Ricardo
Sigala
Hace
30 años nos despedimos de Julio Cortázar, aquel 12 de febrero de 1984,
inesperadamente el más jovial de los escritores latinoamericanos había muerto.
Cómo poder conciliar tanta vitalidad, tanta emoción por vivir, cómo imaginar a
ese “muchacho” adicto a las causas revolucionarias, a la tolerancia, a las
búsquedas típicas de los años sesenta, cómo concebir que el máximo creador de
divertimientos en cada una de sus páginas se había dado a la tarea de morir. La
muerte parecía un concepto verdaderamente anómalo aplicado a Julio Cortázar.
Pocos escritores en la historia de
la literatura se han atrevido a tanto y con tanto éxito como este argentino
universal. Cortázar nos enseñó que la literatura es un juego, un juego
demasiado serio pero al fin un juego. Su más popular obra, Rayuela, que en México correspondería al juego del avión o al
bebeleche, es un espacio que representa
la libertad lectora. El lector es un elemento fundamental del libro, pues él
decide si quiere leer de manera convencional, es decir de principio a fin, o si
sigue un cuadro de instrucciones que
sugiere una serie de saltos en los capítulos, o en su defecto si el lector
establece el orden personal de la lectura del libro. Cortázar con esta
estrategia le dio la posibilidad al lector de ser también un autor que va
construyendo a voluntad el texto leído. Rayuela
es uno de los generadores de lo que se dio en llamar el lector activo. Esta
novela publicada en 1963, es un ejemplo más de lo que sucedería justo en esa
década emblemática respecto a las
libertades en el sigo XX, la década del rock and roll, de los hippies,
de los movimientos del 68 en México, en París, Estados unidos, la Primavera de
Praga, y desde luego del Boom latinoamericano, que daría carta de ciudadanía
universal a la literatura escrita en español fuera de España.

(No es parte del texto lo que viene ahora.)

/-- O (R12, R71, R84, R90, R70, R88, R454, R463): domain requests. A refused one changes nothing but PW_DOM_ERR, which shows domain and cause; one that comes while Keeper serves another
waits; outside run an accepted one is held in ON_REQ. In run, where it asks for one switch alone, an accepted switch-on begins a wake, and a
switch-off takes the domain off at once. A write that does not reach PW_DOM_REQ changes nothing.
The end of a domain switch: a waking domain that is ready is on, PD01 with its registers at reset, PD04
with queue 0x1FF, and the request in service goes on; at 10 times the wake latency a switching domain is failed, with a fault of severity 2; a domain
that is not switching is left alone.
Choices of the model in it: log entries 10, 14 and 18. -/
def Obligations.DomainSwitches : Prop :=
  (∀ (v : Word) (via : Iface) (s : State), s.writeReaches 0x20000C via = true → s.domServing = false → s.inRun = true →
    s.domFault (bits v.toNat 9 1) via = none → ∃ t, exec (.domainRequest v via) s = .next t ∧
      (∀ d, 1 ≤ d → d ≤ 9 → (bitAt v.toNat d = false → t.domUp d = false) ∧
        (bitAt v.toNat d = true → s.domUp d = true → t.domUp d = true) ∧
        (bitAt v.toNat d = true → s.domUp d = false → t.domServing = true ∨ t.reg R.pwDomErrErr = 1))) ∧
  ((∀ (v : Word) (via : Iface) (s : State), s.writeReaches 0x20000C via = false → exec (.domainRequest v via) s = .next s) ∧
  (∀ (v : Word) (via : Iface) (d c : Nat) (s : State), s.writeReaches 0x20000C via = true → s.domServing = false →
    s.domFault (bits v.toNat 9 1) via = some (d, c) → ∃ t, exec (.domainRequest v via) s = .next t ∧
      t.reg R.pwDomErrErr = 1 ∧ t.reg R.pwDomErrDomain = d % 2 ^ R.pwDomErrDomain.width ∧
      t.reg R.pwDomErrCause = c % 2 ^ R.pwDomErrCause.width ∧
      s.onlyRegs t [R.pwDomErrErr.key 0 0, R.pwDomErrDomain.key 0 0, R.pwDomErrCause.key 0 0]) ∧
  (∀ (v : Word) (via : Iface) (s : State), s.writeReaches 0x20000C via = true → s.domServing = true →
    exec (.domainRequest v via) s = .next { s with keeper := { s.keeper with
      domWaits := s.keeper.domWaits ++ [{ onReq := bits v.toNat 9 1, via := via }] } }) ∧
  (∀ (v : Word) (via : Iface) (s : State), s.writeReaches 0x20000C via = true → s.domServing = false → s.inRun = false →
    s.domFault (bits v.toNat 9 1) via = none → ∃ t, exec (.domainRequest v via) s = .next t ∧
      t.reg R.pwDomReqOnReq = bits v.toNat 9 1 ∧ s.onlyRegs t [R.pwDomReqOnReq.key 0 0]) ∧
  (∀ (v : Word) (via : Iface) (d : Nat) (s : State), s.writeReaches 0x20000C via = true → s.domServing = false → s.inRun = true →
    1 ≤ d → d ≤ 9 → bitAt v.toNat d ≠ s.domUp d → (∀ e, 1 ≤ e → e ≤ 9 → e ≠ d → bitAt v.toNat e = s.domUp e) →
    s.domRefusal (bits v.toNat 9 1) d via = 0 →
    (bitAt v.toNat d = true → ((domNeeds d).all s.domOn) = true → ∃ t, exec (.domainRequest v via) s = .next t ∧
      t.keeper = { s.keeper with switching := s.keeper.switching ++ [(d, true)], domWork := [d] } ∧ t.armed (.domain d) = true ∧
      t.reg R.pwDomReqOnReq = bits v.toNat 9 1 ∧
      t = { s with regs := t.regs, keeper := t.keeper, timers := t.timers } ∧ s.regsBut t [R.pwDomReqOnReq.key 0 0]) ∧
    (bitAt v.toNat d = false → ∃ t, exec (.domainRequest v via) s = .next t ∧
      t.domUp d = false ∧ (d, false) ∈ t.keeper.switching ∧ (∀ e, e < 26 → e ≠ d → t.domOn e = s.domOn e) ∧
      t.reg R.pwDomReqOnReq = bits v.toNat 9 1 ∧ t.armed (.domain d) = true ∧
      t.reg R.pwDomErrErr = s.reg R.pwDomErrErr ∧ (d ≠ 9 → t.lg = s.lg) ∧ t.devtime = s.devtime ∧ t.ext = s.ext ∧
      t.hostMem = s.hostMem))) ∧
  ((∀ (d : Nat) (s : State), s.waking d = true → d = 0 ∨ 5 < d → d < 26 → d ≠ 6 → d ≠ 8 → d ≠ 9 → s.keeper.domWork.head? ≠ some d →
    ∃ t, exec (.domainWakeDone d) s = .next t ∧
    t.domOn d = true ∧ t.waking d = false ∧ (∀ e, e < 26 → e ≠ d → t.domOn e = s.domOn e) ∧ t.armed (.domain d) = false ∧
    t = { s with regs := t.regs, keeper := { s.keeper with switching := t.keeper.switching }, timers := t.timers } ∧
    s.regsBut t [R.pwDomStateOn.key 0 0]) ∧
  (∀ (d : Nat) (s : State), s.waking d = true → d < 26 → s.keeper.domWork = [d] → s.keeper.domWaits = [] →
    ∃ t, exec (.domainWakeDone d) s = .next t ∧ t.domOn d = true ∧ t.waking d = false ∧ t.keeper.domWork = [] ∧
    (∀ e, e < 26 → e ≠ d → t.domOn e = s.domOn e)) ∧
  (∀ (s : State), s.waking 5 = true → s.inRun = false → s.keeper.domWork.head? ≠ some 5 → ∃ t, exec (.domainWakeDone 5) s = .next t ∧
    t.domOn 5 = true ∧ t.waking 5 = false ∧
    t = { s with regs := t.regs, keeper := { s.keeper with switching := t.keeper.switching }, timers := t.timers } ∧
    s.regsBut t [R.pwDomStateOn.key 0 0]) ∧
  (∀ (s : State), s.waking 6 = true → s.keeper.domWork.head? ≠ some 6 → ∃ t, exec (.domainWakeDone 6) s = .next t ∧
    t.domOn 6 = true ∧ t.waking 6 = false ∧ t.pins = { s.pins with memResetN := .high } ∧
    t = { s with regs := t.regs, keeper := { s.keeper with switching := t.keeper.switching }, timers := t.timers, pins := t.pins } ∧
    s.regsBut t [R.pwDomStateOn.key 0 0]) ∧
  (∀ s : State, s.waking 1 = true → s.keeper.domWork.head? ≠ some 1 → ∃ t, exec (.domainWakeDone 1) s = .next t ∧
    t.domOn 1 = true ∧ t.waking 1 = false ∧
    (∀ (r : Row) (i j : Nat), 8 * 0xFC0000 ≤ r.key i j → r.key i j < 8 * 0x1000000 → t.reg r i j = r.resetAt i) ∧
    (∀ (r : Row) (i j : Nat), r.key i j < 8 * 0xFC0000 ∨ 8 * 0x1000000 ≤ r.key i j → r.key i j ≠ R.pwDomStateOn.key 0 0 →
      t.reg r i j = s.reg r i j) ∧
    t = { s with
      regs := t.regs, keeper := { s.keeper with switching := t.keeper.switching }, timers := t.timers,
      hi := { tap := s.hi.tap, boundary := s.hi.boundary }, pins := { s.pins with spiSdo := .z } }) ∧
  (∀ s : State, s.waking 4 = true → s.keeper.domWork.head? ≠ some 4 → ∃ t, exec (.domainWakeDone 4) s = .next t ∧
    t.domOn 4 = true ∧ t.waking 4 = false ∧
    t.hasQueue 511 = true ∧ t.reg R.qmQEpProd 511 = 0x0E ∧ t.reg R.qmQEpCons 511 = 0x70 ∧ t.reg R.qmQCfgQuota 511 = 1024 ∧
    t.reg R.qmQHighHigh 511 = 768 ∧ t.reg R.qmQLowLow 511 = 256 ∧ t.depth 511 = 0 ∧ t.lg = s.lg ∧ s.sameBytes t) ∧
  (∀ s : State, s.waking 8 = true → s.keeper.domWork.head? ≠ some 8 → ∃ t, exec (.domainWakeDone 8) s = .next t ∧
    t.domOn 8 = true ∧ t.waking 8 = false ∧
    t.pins = (if s.inRun then { s.pins with dsi := .high } else s.pins) ∧ s.regsBut t [R.pwDomStateOn.key 0 0]) ∧
  (∀ s : State, s.waking 9 = true → s.keeper.domWork.head? ≠ some 9 → s.inRun = true →
    s.flag R.slSCtrlEn 0 = false → s.flag R.slSCtrlEn 1 = false → ∃ t, exec (.domainWakeDone 9) s = .next t ∧
    t.domOn 9 = true ∧ t.waking 9 = false ∧ t.pins = { s.pins with spanTx := .high } ∧ s.regsBut t [R.pwDomStateOn.key 0 0]) ∧
  (∀ (d : Nat) (s : State), s.switches d = true → s.due (.domain d) = true → d < 26 → s.keeper.domWork.head? ≠ some d →
    ∃ t u : State, exec (.domainSwitchFail d) s = .next t ∧
    u.waking d = false ∧ bitAt (u.reg R.pwDomFailedFailed) d = true ∧ u.domOn d = s.domOn d ∧
    u = { s with regs := u.regs, keeper := { s.keeper with switching := u.keeper.switching }, timers := u.timers } ∧
    s.regsBut u [R.pwDomFailedFailed.key 0 0] ∧ t = u.raise 0x200004 d 2 2) ∧
  (∀ (d : Nat) (s : State), s.waking d = false → exec (.domainWakeDone d) s = .next s) ∧
  (∀ (d : Nat) (s : State), s.switches d = false → exec (.domainSwitchFail d) s = .next s))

Cortázar jugó un papel muy
comprometido con las causas sociales, hombre consciente y sensible simpatizó
con la izquierda de su tiempo y con los movimientos antiimperialistas, fue un
declarado enemigo de las dictaduras que ensuciaron la historia de Latinoamérica.
No obstante, su literatura nunca fue panfletaria, por el contrario sus cuentos
gozan de una marcada indagación en la difíciles fronteras entre el sueño y la
vigilia, entre el mundo real y las fantasías y los más profundo anhelos, se
sumerge en las hipótesis más atrevidas en lo referente a las relaciones que la
ficción establece con nuestra vida cotidiana. Podríamos catalogar los cuentos
de Julio Cortázar como fantásticos, salvo que esa fantasía está arraigada en
las circunstancias más realistas de nuestra vidas. El hombre que lee una novela
en la que se fragua su propia muerte en manos de su esposa adúltera y del
amante, la culta y opulenta pianista argentina que descubre que en el Bélgica
tiene una vida alterna como pordiosera, la casa que va siendo tomada por “algo”
que termina por expulsar a sus moradores, son sólo ejemplos memorables de la
maestría de Julio Cortázar.
Hace 30 años, decía, perdimos a
Julio Cortázar, en el sentido en que ya no aspiraremos e verlo en una
conferencia u obtener de él un autógrafo o una fotografía, ya no podremos decirle gracias personalmente
por sus libros, y ni siquiera despedirnos de él. Porque para los que nunca lo
tratamos personalmente será siempre ese desconocido imprescindible, que lo
extrañamos por todo lo se llevó al morir,
y que lo queremos entrañablemente por todo lo que nos dejó.